From the entries below, return only the lines starting at the one that contains "(D12, log 3). -/" and ending at the one that contains "Memory.insert a b m", exactly as they stand.

►

-- ==== Sys2Proof/Machine/Ops.lean ====
section
/-!
DEFINITION. The named operations: memory (20_memory.md R50 to R57), the registers and the other state,
the call stack, the screen's pixels, the advance and the wrap of `pc` around an instruction (40_cycle.md
R90, R96), and raising a fault (60_exceptions.md R190). There is no trap-return instruction and `Faulted`
has no exit (R200), so no operation returns from a fault.
-/

namespace Sys2Proof.Machine

/-! ## The glyph set (R45) -/

/-- `FONT_BASE` as the machine uses it (log 2). -/
def fontBase : Nat := Config.fontBase

/-- The glyphs of the digits 0 to 7 (10_state.md R45). -/
def glyphsLow : List Byte :=
  [0xF0, 0x90, 0x90, 0x90, 0xF0,
   0x20, 0x60, 0x20, 0x20, 0x70,
   0xF0, 0x10, 0xF0, 0x80, 0xF0,
   0xF0, 0x10, 0xF0, 0x10, 0xF0,
   0x90, 0x90, 0xF0, 0x10, 0x10,
   0xF0, 0x80, 0xF0, 0x10, 0xF0,
   0xF0, 0x80, 0xF0, 0x90, 0xF0,
   0xF0, 0x10, 0x20, 0x40, 0x40]

/-- The glyphs of the digits 8 to F (10_state.md R45). -/
def glyphsHigh : List Byte :=
  [0xF0, 0x90, 0xF0, 0x90, 0xF0,
   0xF0, 0x90, 0xF0, 0x10, 0xF0,
   0xF0, 0x90, 0xF0, 0x90, 0x90,
   0xE0, 0x90, 0xE0, 0x90, 0xE0,
   0xF0, 0x80, 0x80, 0x80, 0xF0,
   0xE0, 0x90, 0x90, 0x90, 0xE0,
   0xF0, 0x80, 0xF0, 0x80, 0xF0,
   0xF0, 0x80, 0xF0, 0x80, 0x80]

/-- `FONT_DATA` (00_scope.md R9): the 80 glyph bytes, at the spec's default (D12, log 3). -/
def fontData : List Byte := glyphsLow ++ glyphsHigh

/-! ## Memory -/

/-- The byte of the glyph set at an address at or above `FONT_BASE`, and 0 past its end (R45). -/
def glyphByte (a : Nat) : Byte := (fontData[a - fontBase]?).getD 0

/-- What an unlisted address reads as: its reset contents (R33, R40, R58). The glyph set lies below
`PROGRAM_BASE`, whatever `FONT_BASE` is (D11). -/
def Memory.unlisted (a : Nat) : Byte :=
  if a < Config.programBase then
    if fontBase ≤ a then glyphByte a else 0
  else 0

/-- The byte at an address (R57). -/
def Memory.read : Memory → Nat → Byte
  | [], a => Memory.unlisted a
  | c :: m, a => if c.1 = a then c.2 else Memory.read m a

/-- The memory without any entry for an address. -/
def Memory.erase (m : Memory) (a : Nat) : Memory := m.filter (fun c => c.1 ≠ a)

/-- Put an entry before the first one of a greater address. -/
def Memory.insert (a : Nat) (b : Byte) : Memory → Memory
  | [] => [(a, b)]
  | c :: m => if a < c.1 then (a, b) :: c :: m else c :: Memory.insert a b m

/-- Write one byte, keeping the canonical form: a byte equal to what an unlisted address reads as is not
listed. -/
def Memory.write (m : Memory) (a : Nat) (b : Byte) : Memory :=
  if b = Memory.unlisted a then Memory.erase m a else Memory.insert a b (Memory.erase m a)

/-- Write bytes at consecutive rising addresses (R55). -/
def Memory.writeRange : Memory → Nat → List Byte → Memory
  | m, _, [] => m
  | m, a, b :: bs => Memory.writeRange (Memory.write m a b) (a + 1) bs

/-- Read `n` bytes at consecutive rising addresses (R14, `MemRead`). -/
def Memory.readRange (m : Memory) (a : Nat) : Nat → List Byte
  | 0 => []
  | n + 1 => Memory.read m a :: Memory.readRange m (a + 1) n

/-- The addresses rise strictly, from at least `lo`. -/
def Memory.sortedFrom (lo : Nat) : Memory → Bool
  | [] => true
  | c :: m => decide (lo ≤ c.1) && Memory.sortedFrom (c.1 + 1) m

/-- The canonical form: strictly rising addresses, all inside memory, and no entry equal to what an
unlisted address reads as. -/
def Memory.wf (m : Memory) : Bool :=
  Memory.sortedFrom 0 m && m.all (fun c => decide (c.1 < Config.memSize) && c.2 != Memory.unlisted c.1)

/-- The whole span of an access is in bounds: `addr + n <= MEM_SIZE`, computed without wrap (R51). -/
abbrev spanInBounds (addr : Word) (n : Nat) : Prop := addr.toNat + n ≤ Config.memSize

/-! ## Registers and the other state -/

/-- `V[x]` (R14). -/
def State.reg (s : State) (x : Reg) : Byte := s.v[x]

/-- `V[x] <- b` (R14). -/
def State.setReg (s : State) (x : Reg) (b : Byte) : State := { s with v := s.v.set x b }

/-- `V` as a whole, for FX65. -/
def State.setV (s : State) (v : Vector Byte 16) : State := { s with v := v }

/-- `I <- a`. -/
def State.setI (s : State) (a : Word) : State := { s with i := a }

/-- `pc <- target`. -/
def State.setPc (s : State) (a : Word) : State := { s with pc := a }

/-- `DT <- b`. -/
def State.setDt (s : State) (b : Byte) : State := { s with dt := b }

/-- `ST <- b`. -/
def State.setSt (s : State) (b : Byte) : State := { s with st := b }

/-- `run <- r`. -/
def State.setRun (s : State) (r : RunState) : State := { s with run := r }

/-- Replace the screen. -/
def State.setScreen (s : State) (p : Screen) : State := { s with screen := p }

/-- `Key[k] <- b`. -/
def State.setKey (s : State) (k : KeyIndex) (b : Bool) : State := { s with keys := s.keys.set k b }

/-- `Key[k]` (R14). -/
def State.key (s : State) (k : KeyIndex) : Bool := s.keys[k]

/-- `LastKey <- k`. -/
def State.setLastKey (s : State) (k : Option KeyIndex) : State := { s with lastKey := k }

/-- Replace memory. -/
def State.setMem (s : State) (m : Memory) : State := { s with mem := m }

/-- `draw <- b` (R34). -/
def State.setDraw (s : State) (b : Bool) : State := { s with draw := b }

/-- `emit e` (R14, R92). -/
def State.emit (s : State) (e : Event) : State := { s with events := s.events ++ [e] }

/-- The byte the next CXNN draws (R143, log 1). -/
def State.nextDraw (s : State) : Byte := Config.rnd s.draws

/-- Count one draw, so that the next one is another free value (log 1). -/
def State.countDraw (s : State) : State := { s with draws := s.draws + 1 }

/-- Replace the agents' next actions (log 7). -/
def State.setSchedule (s : State) (l : List Action) : State := { s with schedule := l }

/-- A core step is taken: `load` is no longer allowed (R97, log 9). -/
def State.closeLoad (s : State) : State := { s with loadOpen := false }

/-- `run` is not `Faulted` (R97). -/
def State.live (s : State) : Bool :=
  match s.run with
  | .running => true
  | .awaitingKey _ => true
  | .faulted _ _ => false

/-! ## The call stack (R25, R26) -/

/-- `stack[k]`. -/
def State.stackAt (s : State) (k : Fin 16) : Word := s.stack[k]

/-- One more entry in use; the caller has checked that the stack is not full. -/
def spUp (k : Fin 17) : Fin 17 := ⟨min (k.val + 1) 16, by omega⟩

/-- One entry less in use; the caller has checked that the stack is not empty. -/
def spDown (k : Fin 17) : Fin 17 := ⟨k.val - 1, by omega⟩

/-- The entry a push writes: `stack[sp]`, when the stack is not full. -/
def pushSlot (k : Fin 17) : Fin 16 := ⟨min k.val 15, by omega⟩

/-- The entry a pop reads: `stack[sp - 1]`, when the stack is not empty. -/
def popSlot (k : Fin 17) : Fin 16 := ⟨k.val - 1, by omega⟩

/-- "A push writes `stack[sp]` and then increments `sp`" (R26). -/
def State.push (s : State) (a : Word) : State :=
  { s with stack := s.stack.set (pushSlot s.sp) a, sp := spUp s.sp }

/-- "A pop decrements `sp`"; the entry itself is not cleared (R25, R26). -/
def State.pop (s : State) : State := { s with sp := spDown s.sp }

/-- The return address a pop reads (R26, R110). -/
def State.popped (s : State) : Word := s.stackAt (popSlot s.sp)

/-! ## Pixels (R30, R31) -/

/-- `Px[x][y]`: column `x`, row `y`. -/
def Screen.px (p : Screen) (x : Fin 64) (y : Fin 32) : Bool := p[y][x]

/-- `Px[x][y] <- Px[x][y] ^ 1`. -/
def Screen.flip (p : Screen) (x : Fin 64) (y : Fin 32) : Screen := p.set y (p[y].set x (!p[y][x]))

/-- Every pixel unlit (R180). -/
def Screen.clear : Screen := Vector.replicate 32 (Vector.replicate 64 false)

/-- A pixel as the host sees it: one byte valued 0 or 1 (R30). -/
def pixelByte (lit : Bool) : Byte := if lit then 1 else 0

/-- The pixel query: 2048 bytes, byte `y * 64 + x` is `Px[x][y]` (R31, R97). -/
def State.pixels (s : State) : List Byte := s.screen.toList.flatMap (fun row => row.toList.map pixelByte)

/-! ## Around an instruction (R90, R96) -/

/-- What a step does before `Execute`: `draw <- 0` and `pc <- ia + 2` (R90). -/
def State.advance (s : State) : State := (s.setDraw false).setPc (s.pc + 2)

/-- `pc mod MEM_SIZE` (R96). -/
def wrapAddr (a : Word) : Word := BitVec.ofNat 16 (a.toNat % Config.memSize)

/-- What a step does after `Execute`: `pc <- pc mod MEM_SIZE` (R90, R96). -/
def State.wrapPc (s : State) : State := s.setPc (wrapAddr s.pc)

/-- Run an instruction's effect `f` to its end: advance, the effect, the wrap (R90). -/
def complete (f : State → State) (s : State) : Outcome := .next (f s.advance).wrapPc

/-! ## Taking an exception (R190) -/

/-- `raise Fault(kind, addr)`, on the state at the start of the step: nothing is written but `run`, so
`pc` keeps `ia`, and `Fatal(kind, addr)` is sent (R190). It is a next state; the step after it stops
(logs 5 and 6). -/
def raiseFault (k : FaultKind) (addr : Word) (s : State) : Outcome :=
  .next ((s.setRun (.faulted k addr)).emit (.fatal k addr))

/-- The code of a fault kind (R191). -/
def FaultKind.code : FaultKind → Nat
  | .fetchOob => 1
  | .stackOverflow => 2
  | .stackUnderflow => 3
  | .memOob => 4
  | .operandRange => 5

/-- A data access of `n` bytes at `I`: `MEM_OOB` with `addr = I` unless the whole span is in bounds, and
otherwise the effect `f` (R51, R156, R195). -/
def accessAtI (n : Nat) (f : State → State) (s : State) : Outcome :=
  if spanInBounds s.i n then complete f s else raiseFault .memOob s.i s

end Sys2Proof.Machine
end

◄

SOLUTION TO THIS PROBLEM:
/-- `FONT_DATA` (00_scope.md R9): the 80 glyph bytes, at the spec's default (D12, log 3). -/
def fontData : List Byte := glyphsLow ++ glyphsHigh

/-! ## Memory -/

/-- The byte of the glyph set at an address at or above `FONT_BASE`, and 0 past its end (R45). -/
def glyphByte (a : Nat) : Byte := (fontData[a - fontBase]?).getD 0

/-- What an unlisted address reads as: its reset contents (R33, R40, R58). The glyph set lies below
`PROGRAM_BASE`, whatever `FONT_BASE` is (D11). -/
def Memory.unlisted (a : Nat) : Byte :=
  if a < Config.programBase then
    if fontBase ≤ a then glyphByte a else 0
  else 0

/-- The byte at an address (R57). -/
def Memory.read : Memory → Nat → Byte
  | [], a => Memory.unlisted a
  | c :: m, a => if c.1 = a then c.2 else Memory.read m a

/-- The memory without any entry for an address. -/
def Memory.erase (m : Memory) (a : Nat) : Memory := m.filter (fun c => c.1 ≠ a)

/-- Put an entry before the first one of a greater address. -/
def Memory.insert (a : Nat) (b : Byte) : Memory → Memory
  | [] => [(a, b)]
  | c :: m => if a < c.1 then (a, b) :: c :: m else c :: Memory.insert a b m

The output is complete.